Which then lead to real proper 'flash authorisation', aim of the flash protection itself like Nokia imagined.

That fchk might look disabled, it's still an essential value in the faid calc.

This, and the fact besides the maker not many guys actually know how the faid calc works, looks like quite a good protection to me.

Like Nokia added variations in it's lock code calcs.

And without comparing material it was almost impossible to see what changed, just the fact it was changed...

NokDoc

ShadoW2004
09-10-2005, 10:25 AM
2 dvirus666

What new?

Kontact
18-10-2005, 01:31 AM
@ Kontakt

Oh, that's odd. I was sure it is unique but I haven't try to calculate it myself yet. I'm just wondering why programs like NokTool by Rolis or DCT3RepairPartner by neb are showing me 32bit (or 24bit?) CobbaID.

Can someone compare this with different 3310? I have only one.
Mine gives following results (fck killed):

PPM check: 00 00 00 00
Cobba ID: 00 61 A0 CD
Signature: AC AD AB 87


yes. u r right. but what i was trying to say is that if u use wintesla and read the phone info. u will see what i mean.

i have no dct3 to test now to show. but maybe some guys can try.

i think nokdoc is right. my memory start to fail now. ;-(

anyways, i hope i did not confuse anyone.

regards

Kontact
18-10-2005, 01:44 AM
Hi,

Albert, I think U confuse it with phone id byte.

Which value is needed to read the msid via mbus.

Which again contained that Cobba id and it's check byte.

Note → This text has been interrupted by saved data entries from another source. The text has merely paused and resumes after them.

-- ==== Sys2Proof/Machine/RegMap.lean ====
section
/-! DEFINITION. The register map: the page index (Table 3-10), the common header (Table 3-2), the
registers and fields of every page with their access codes and reset values, from the register
tables of the chapters, and a name for every field. -/

namespace Sys2Proof.Machine

/-- The access codes of Table 0-2 (R3). -/
inductive AccessCode where
  | rw | ro | rc | w1c | w1s | wo
  deriving DecidableEq, Repr

/-- One field of a register: bits `hi : lo`, its access code, its reset value, whether its chapter
exempts it from LOCK (R75) and whether it names it readable by every tenant (R68). -/
structure FieldRow where
  hi     : Nat
  lo     : Nat
  acc    : AccessCode
  reset  : Nat
  exempt : Bool
  pub    : Bool
  deriving DecidableEq, Repr

/-- The registers at byte offset `off + s1 * i + s2 * j` of a page, `i < n1` and `j < n2`. -/
structure RegRow where
  off    : Nat
  n1     : Nat
  s1     : Nat
  n2     : Nat
  s2     : Nat
  fields : List FieldRow
  deriving DecidableEq, Repr

/-- The owner of a row of pages at reset (Table 3-10). -/
inductive HomeOwner where
  /-- one tenant owns every page of the row -/
  | one (t : Nat)
  /-- page n of the row belongs to TCn -/
  | each
  deriving DecidableEq, Repr

/-- Whether the pages of a row move by grant (Table 3-10). -/
inductive Grantability where
  | fixed | grantable
  deriving DecidableEq, Repr

/-- One row of the page index, Table 3-10 (R95). -/
structure PageRow where
  first : Nat
  last  : Nat
  home  : HomeOwner
  grant : Grantability
  deriving DecidableEq, Repr

/-- The page index, Table 3-10 (R95). -/
def pageIndex : List PageRow := [
  ⟨0x000, 0x000, .one 0, .fixed⟩,  -- SYS
  ⟨0x001, 0x001, .one 0, .fixed⟩,  -- IAG
  ⟨0x002, 0x005, .one 0, .fixed⟩,  -- TNC
  ⟨0x010, 0x011, .one 0, .fixed⟩,  -- CTF
  ⟨0x020, 0x028, .one 1, .fixed⟩,  -- ACS
  ⟨0x029, 0x029, .one 1, .fixed⟩,  -- ACS
  ⟨0x030, 0x030, .one 1, .fixed⟩,  -- MTE
  ⟨0x031, 0x038, .one 1, .fixed⟩,  -- MTE
  ⟨0x039, 0x039, .one 1, .fixed⟩,  -- MTE
  ⟨0x040, 0x047, .one 1, .fixed⟩,  -- ACC
  ⟨0x048, 0x048, .one 1, .fixed⟩,  -- ACC
  ⟨0x060, 0x06f, .one 1, .grantable⟩,  -- PLS
  ⟨0x070, 0x070, .one 0, .grantable⟩,  -- PQE
  ⟨0x080, 0x080, .one 0, .fixed⟩,  -- TUN
  ⟨0x081, 0x088, .one 0, .fixed⟩,  -- TUN
  ⟨0x090, 0x090, .one 0, .fixed⟩,  -- LTR
  ⟨0x098, 0x098, .one 0, .fixed⟩,  -- BARM
  ⟨0x0a0, 0x0a3, .one 0, .fixed⟩,  -- CCX
  ⟨0x0a8, 0x0a8, .one 0, .fixed⟩,  -- MGC
  ⟨0x0b0, 0x0b1, .one 0, .fixed⟩,  -- PLT
  ⟨0x0b4, 0x0b4, .one 0, .fixed⟩,  -- PLP
  ⟨0x0b8, 0x0bb, .one 0, .fixed⟩,  -- PLM
  ⟨0x0c0, 0x0c0, .one 0, .fixed⟩,  -- SWC
  ⟨0x0c8, 0x0c8, .one 0, .fixed⟩,  -- TMP
  ⟨0x0cc, 0x0cc, .one 0, .fixed⟩,  -- CLG
  ⟨0x0d0, 0x0d0, .one 0, .fixed⟩,  -- SEC
  ⟨0x0d8, 0x0d8, .one 0, .fixed⟩,  -- CEL
  ⟨0x0e0, 0x0e0, .one 0, .fixed⟩,  -- BGA
  ⟨0x0e8, 0x0e9, .one 0, .fixed⟩,  -- PMU
  ⟨0x0f0, 0x0f0, .one 0, .fixed⟩,  -- MON
  ⟨0x100, 0x100, .one 0, .fixed⟩,  -- ETH
  ⟨0x104, 0x104, .one 0, .fixed⟩,  -- HSP
  ⟨0x108, 0x108, .one 0, .fixed⟩,  -- I2T
  ⟨0x10c, 0x10d, .one 0, .grantable⟩,  -- UART
  ⟨0x110, 0x110, .one 0, .grantable⟩,  -- GPIO
  ⟨0x114, 0x114, .one 0, .grantable⟩,  -- TIN
  ⟨0x118, 0x118, .one 0, .fixed⟩,  -- DBG
  ⟨0x140, 0x17f, .each, .fixed⟩,  -- ACC
  ⟨0x300, 0x33f, .each, .fixed⟩  -- TNC
  ]

/-- A place in the register space: `width` bits from bit `lo` of the word at byte offset `off` of
`page`. Fields wider than 32 bits go on in the words above. -/
structure Fld where
  page  : Nat
  off   : Nat
  lo    : Nat
  width : Nat
  deriving DecidableEq, Repr

namespace RegMap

Which then was used along with fchk to faid calc.

NokDoc

hmm... i might be confuse, since it's been long time ago. but to make the confusion short. ;-) i was saying u can't use the cobba id to protect flash.

yes u said it right about FAID w/c nokia made as protection. but with kill faid patched. it totally wipe out the flash protection nokia made.

and now some guys want to do a better flash protection. ;-) as dvirus666 said.


But then you must remember that once in the flash it would not be long before someone else could find a way to bypass the protection.


regards

reyer
03-12-2005, 10:48 PM
dvirus666, can you give me source code of your script in C language?